Saya penggemar fiksi thriller, khususnya genre legal, techno dan scientific. Bacaan sejenis ini dapat dengan mudah kita temui di jajaran buku sastra popular -best seller- jaman sekarang. Legal thriller akan kita temukan pada karya-karya Grisham, sedangkan untuk techno dan scientific, kita dapat menikmati karya Dan Brown, penulis yang melejit garagara Da Vinci Code. Karakter Brown yang menggilai kriftografi dan kode memungkinkan Brown membawa tema berbau rahasia ke dalam tulisannya. Hal ini diperkuat lagi

dengan tambahan tema anti dan kontra dalam beberapa novelnya. Novel terlarisnya, Da Vinci Code, walaupun isinya menunjukkan sikap anti-kristen, tetapi justru bukunya merupakan cerita motivator yang dipergunakan sebagai katalis introspeksi, eksplorasi dalam diskusi dan debat religi. Begitu juga dalam novelnya yang lain, Digital Fortress (DF) dan Deception Point (DP), menunjukkan sikap anti-Amerika, tapi lagi-lagi dampaknya merupakan kebalikannya. Beberapa teman saya yang membaca buku-buku diatas merasakan hal yang sama, bukannya terperdaya alih-alih mengagumi betapa hebatnya pemerintahan Amerika. Brown memang HUMAS jempolan untuk pemerintahan Amerika. Cuma sayangnya, dalam cerita DF dan DP ini, saya menemukan banyak sekali persamaan, mirip malah, padahal tahun penerbitannya terpaut enam tahun. Tapi hal ini tidak menutup kemungkinan kalau Brown menulis dua buku pada saat yang sama. Stephen King pernah memberitahukan hal seperti ini dalam novelnya, Bag of Bones. Dilatarbelakangi oleh dunia musik, Brown yang pernah menjadi pencipta lagu pada awal karirnya -menurut saya- sangat memungkinkan bila dia terbiasa menulis hal yang sama berulang-ulang. Ketika seseorang menciptakan lagu -dengan keterbatasan not dan inspirasi- pasti mereka hanya tertarik untuk menulis lagu dari genre yang sama kan? Ingat saja lagu-lagu Rod Stewart atau Kahitna, hampir semua terdengar sama. Mungkin hal inilah yang menyebabkan Brown seperti itu. Ketertarikannya terhadap sains-lah yang sangat menonjol darinya. Brown bukan seorang scientist, dia seorang guru Bahasa Inggris yang mempunyai hobi bermusik. Tetapi kemauan untuk risetnya menandingi para alumni Ilmu Murni atau Engineering sekalipun.

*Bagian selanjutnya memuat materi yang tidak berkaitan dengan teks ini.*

theorem State.incH_eff (s : Sys2Proof.Machine.State) (obj : ℕ) (h : ℕ) (sub : ℕ) {cM : Nat} {sB : State} (hB : Eff cM sB s) (hM : Within 128 cM) :
    Eff cM sB (State.incH s obj h sub) := by
  refine Eff.call hB ?_ hM; clear hB hM
  unfold State.incH
  repeat' first
    | with_reducible exact Eff.refl _ _
    | with_reducible assumption
    | ((with_reducible refine Within.intro ?_); rfl)
    | intro _
    | (extract_lets +onlyGivenNames x; refine Eff.step (c := 128) (s := s) x ?_ (fun hx => ?_) <;> [(unfold x; clear x); (clear_value x; revert x; intro _ _)])
    | (extract_lets +onlyGivenNames x; refine Eff.step (c := 128) (s := s) x.2 ?_ (fun hx => ?_) <;> [(unfold x; clear x); (clear_value x; revert x; intro _ _)])
    | (extract_lets +onlyGivenNames y; clear_value y; revert y; intro _)
    | with_reducible apply State.inc_eff
    | with_reducible refine Eff.each ?_ ?_
    | with_reducible refine Eff.foldl ?_ ?_
    | with_reducible refine Eff.foldl_snd ?_ ?_
    | with_reducible refine Eff.foldl_fst ?_ ?_
    | refine Eff.of_snd ?_ (by with_reducible assumption)
    | with_reducible apply Eff.Outcome.ite
    | with_reducible apply Eff.Opt.ite
    | with_reducible apply Eff.Opt.some
    | with_reducible exact Eff.Opt.none
    | with_reducible apply Eff.ite
    | with_reducible apply Eff.ite_snd
    | dsimp only
    | split
    | ((simp only [Eff.mk_iff]); refine EffMk.lit ?_ rfl rfl rfl rfl)

theorem State.linkEvent_eff (s : Sys2Proof.Machine.State) (h : ℕ) (reason : ℕ) {cM : Nat} {sB : State} (hB : Eff cM sB s) (hM : Within 17593261891712 cM) :
    Eff cM sB (State.linkEvent s h reason) := by
  refine Eff.call hB ?_ hM; clear hB hM
  unfold State.linkEvent
  repeat' first
    | with_reducible exact Eff.refl _ _
    | with_reducible assumption
    | ((with_reducible refine Within.intro ?_); rfl)
    | intro _
    | (extract_lets +onlyGivenNames x; refine Eff.step (c := 17593261891712) (s := s) x ?_ (fun hx => ?_) <;> [(unfold x; clear x); (clear_value x; revert x; intro _ _)])
    | (extract_lets +onlyGivenNames x; refine Eff.step (c := 17593261891712) (s := s) x.2 ?_ (fun hx => ?_) <;> [(unfold x; clear x); (clear_value x; revert x; intro _ _)])
    | (extract_lets +onlyGivenNames y; clear_value y; revert y; intro _)
    | with_reducible apply State.event_eff
    | with_reducible refine Eff.each ?_ ?_
    | with_reducible refine Eff.foldl ?_ ?_
    | with_reducible refine Eff.foldl_snd ?_ ?_
    | with_reducible refine Eff.foldl_fst ?_ ?_
    | refine Eff.of_snd ?_ (by with_reducible assumption)
    | with_reducible apply Eff.Outcome.ite
    | with_reducible apply Eff.Opt.ite
    | with_reducible apply Eff.Opt.some
    | with_reducible exact Eff.Opt.none
    | with_reducible apply Eff.ite
    | with_reducible apply Eff.ite_snd
    | dsimp only
    | split
    | ((simp only [Eff.mk_iff]); refine EffMk.lit ?_ rfl rfl rfl rfl)

theorem State.modeEvent_eff (s : Sys2Proof.Machine.State) (h : ℕ) (reason : ℕ) {cM : Nat} {sB : State} (hB : Eff cM sB s) (hM : Within 17593261891712 cM) :
    Eff cM sB (State.modeEvent s h reason) := by
  refine Eff.call hB ?_ hM; clear hB hM
  unfold State.modeEvent
  repeat' first
    | with_reducible exact Eff.refl _ _
    | with_reducible assumption
    | ((with_reducible refine Within.intro ?_); rfl)
    | intro _
    | (extract_lets +onlyGivenNames x; refine Eff.step (c := 17593261891712) (s := s) x ?_ (fun hx => ?_) <;> [(unfold x; clear x); (clear_value x; revert x; intro _ _)])
    | (extract_lets +onlyGivenNames x; refine Eff.step (c := 17593261891712) (s := s) x.2 ?_ (fun hx => ?_) <;> [(unfold x; clear x); (clear_value x; revert x; intro _ _)])
    | (extract_lets +onlyGivenNames y; clear_value y; revert y; intro _)
    | with_reducible apply State.event_eff
    | with_reducible refine Eff.each ?_ ?_
    | with_reducible refine Eff.foldl ?_ ?_
    | with_reducible refine Eff.foldl_snd ?_ ?_
    | with_reducible refine Eff.foldl_fst ?_ ?_
    | refine Eff.of_snd ?_ (by with_reducible assumption)
    | with_reducible apply Eff.Outcome.ite
    | with_reducible apply Eff.Opt.ite
    | with_reducible apply Eff.Opt.some
    | with_reducible exact Eff.Opt.none
    | with_reducible apply Eff.ite
    | with_reducible apply Eff.ite_snd
    | dsimp only
    | split
    | ((simp only [Eff.mk_iff]); refine EffMk.lit ?_ rfl rfl rfl rfl)

theorem State.linkEnter_eff (s : Sys2Proof.Machine.State) (h : ℕ) (st : ℕ) {cM : Nat} {sB : State} (hB : Eff cM sB s) (hM : Within 128 cM) :
    Eff cM sB (State.linkEnter s h st) := by
  refine Eff.call hB ?_ hM; clear hB hM
  unfold State.linkEnter
  repeat' first
    | with_reducible exact Eff.refl _ _
    | with_reducible assumption
    | ((with_reducible refine Within.intro ?_); rfl)
    | intro _
    | (extract_lets +onlyGivenNames x; refine Eff.step (c := 128) (s := s) x ?_ (fun hx => ?_) <;> [(unfold x; clear x); (clear_value x; revert x; intro _ _)])
    | (extract_lets +onlyGivenNames x; refine Eff.step (c := 128) (s := s) x.2 ?_ (fun hx => ?_) <;> [(unfold x; clear x); (clear_value x; revert x; intro _ _)])
    | (extract_lets +onlyGivenNames y; clear_value y; revert y; intro _)
    | with_reducible apply State.setH_eff
    | with_reducible refine Eff.each ?_ ?_
    | with_reducible refine Eff.foldl ?_ ?_
    | with_reducible refine Eff.foldl_snd ?_ ?_
    | with_reducible refine Eff.foldl_fst ?_ ?_
    | refine Eff.of_snd ?_ (by with_reducible assumption)
    | with_reducible apply Eff.Outcome.ite
    | with_reducible apply Eff.Opt.ite
    | with_reducible apply Eff.Opt.some
    | with_reducible exact Eff.Opt.none
    | with_reducible apply Eff.ite
    | with_reducible apply Eff.ite_snd
    | dsimp only
    | split
    | ((simp only [Eff.mk_iff]); refine EffMk.lit ?_ rfl rfl rfl rfl)

theorem State.clipAfterMode_eff (s : Sys2Proof.Machine.State) (h : ℕ) {cM : Nat} {sB : State} (hB : Eff cM sB s) (hM : Within 17593261891712 cM) :
    Eff cM sB (State.clipAfterMode s h) := by
  refine Eff.call hB ?_ hM; clear hB hM
  unfold State.clipAfterMode
  repeat' first
    | with_reducible exact Eff.refl _ _
    | with_reducible assumption
    | ((with_reducible refine Within.intro ?_); rfl)
    | intro _
    | (extract_lets +onlyGivenNames x; refine Eff.step (c := 17593261891712) (s := s) x ?_ (fun hx => ?_) <;> [(unfold x; clear x); (clear_value x; revert x; intro _ _)])
    | (extract_lets +onlyGivenNames x; refine Eff.step (c := 17593261891712) (s := s) x.2 ?_ (fun hx => ?_) <;> [(unfold x; clear x); (clear_value x; revert x; intro _ _)])
    | (extract_lets +onlyGivenNames y; clear_value y; revert y; intro _)
    | with_reducible apply State.setH_eff
    | with_reducible apply State.modeEvent_eff
    | with_reducible refine Eff.each ?_ ?_
    | with_reducible refine Eff.foldl ?_ ?_
    | with_reducible refine Eff.foldl_snd ?_ ?_
    | with_reducible refine Eff.foldl_fst ?_ ?_
    | refine Eff.of_snd ?_ (by with_reducible assumption)
    | with_reducible apply Eff.Outcome.ite
    | with_reducible apply Eff.Opt.ite
    | with_reducible apply Eff.Opt.some
    | with_reducible exact Eff.Opt.none
    | with_reducible apply Eff.ite
    | with_reducible apply Eff.ite_snd
    | dsimp only
    | split
    | ((simp only [Eff.mk_iff]); refine EffMk.lit ?_ rfl rfl rfl rfl)

theorem State.clipAfterCommit_eff (s : Sys2Proof.Machine.State) (h : ℕ) {cM : Nat} {sB : State} (hB : Eff cM sB s) (hM : Within 128 cM) :
    Eff cM sB (State.clipAfterCommit s h) := by
  refine Eff.call hB ?_ hM; clear hB hM
  unfold State.clipAfterCommit
  repeat' first
    | with_reducible exact Eff.refl _ _
    | with_reducible assumption
    | ((with_reducible refine Within.intro ?_); rfl)
    | intro _
    | (extract_lets +onlyGivenNames x; refine Eff.step (c := 128) (s := s) x ?_ (fun hx => ?_) <;> [(unfold x; clear x); (clear_value x; revert x; intro _ _)])
    | (extract_lets +onlyGivenNames x; refine Eff.step (c := 128) (s := s) x.2 ?_ (fun hx => ?_) <;> [(unfold x; clear x); (clear_value x; revert x; intro _ _)])
    | (extract_lets +onlyGivenNames y; clear_value y; revert y; intro _)
    | with_reducible apply State.setH_eff
    | with_reducible refine Eff.each ?_ ?_
    | with_reducible refine Eff.foldl ?_ ?_
    | with_reducible refine Eff.foldl_snd ?_ ?_
    | with_reducible refine Eff.foldl_fst ?_ ?_
    | refine Eff.of_snd ?_ (by with_reducible assumption)
    | with_reducible apply Eff.Outcome.ite
    | with_reducible apply Eff.Opt.ite
    | with_reducible apply Eff.Opt.some
    | with_reducible exact Eff.Opt.none
    | with_reducible apply Eff.ite
    | with_reducible apply Eff.ite_snd
    | dsimp only
    | split
    | ((simp only [Eff.mk_iff]); refine EffMk.lit ?_ rfl rfl rfl rfl)

theorem State.relimit_eff (s : Sys2Proof.Machine.State) (h : ℕ) {cM : Nat} {sB : State} (hB : Eff cM sB s) (hM : Within 2147483776 cM) :
    Eff cM sB (State.relimit s h) := by
  refine Eff.call hB ?_ hM; clear hB hM
  unfold State.relimit
  repeat' first
    | with_reducible exact Eff.refl _ _
    | with_reducible assumption
    | ((with_reducible refine Within.intro ?_); rfl)
    | intro _
    | (extract_lets +onlyGivenNames x; refine Eff.step (c := 2147483776) (s := s) x ?_ (fun hx => ?_) <;> [(unfold x; clear x); (clear_value x; revert x; intro _ _)])
    | (extract_lets +onlyGivenNames x; refine Eff.step (c := 2147483776) (s := s) x.2 ?_ (fun hx => ?_) <;> [(unfold x; clear x); (clear_value x; revert x; intro _ _)])
    | (extract_lets +onlyGivenNames y; clear_value y; revert y; intro _)
    | with_reducible apply State.modHead_eff
    | with_reducible apply State.setH_eff
    | with_reducible refine Eff.each ?_ ?_
    | with_reducible refine Eff.foldl ?_ ?_
    | with_reducible refine Eff.foldl_snd ?_ ?_
    | with_reducible refine Eff.foldl_fst ?_ ?_
    | refine Eff.of_snd ?_ (by with_reducible assumption)
    | with_reducible apply Eff.Outcome.ite
    | with_reducible apply Eff.Opt.ite
    | with_reducible apply Eff.Opt.some
    | with_reducible exact Eff.Opt.none
    | with_reducible apply Eff.ite
    | with_reducible apply Eff.ite_snd
    | dsimp only
    | split
    | ((simp only [Eff.mk_iff]); refine EffMk.lit ?_ rfl rfl rfl rfl)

Ilmuwan mana yang bersedia mengorekngorek tentang Anti-Materi, Riset Vatikan, Chrondules, Produk NASA, Struktur Kutub dan lapisan es, Illuminati, Kriftografi dan Politik sekaligus? Riset dalam berbagai bahasa yang berbeda pula? Ketertarikannya tentang ilmu pengetahuan-lah (dibahasakan oleh Ian Cadwell dan Dustin Thomason sebagai observasi) yang harus dicontoh oleh para pembacanya yang berniat menjadi penulis (atau penulis-penulis lain). Sehingga betul-betul menghasilkan karya tulis yang berisi dan tidak asal ketik.

Tapi ingat, The Wise Old Man pernah bilang: Mencuplik dari satu sumber adalahPlagiarism, tapi mencuplik dari berbagai sumber adalah Riset , saya kira inilah rahasianya Dan Brown.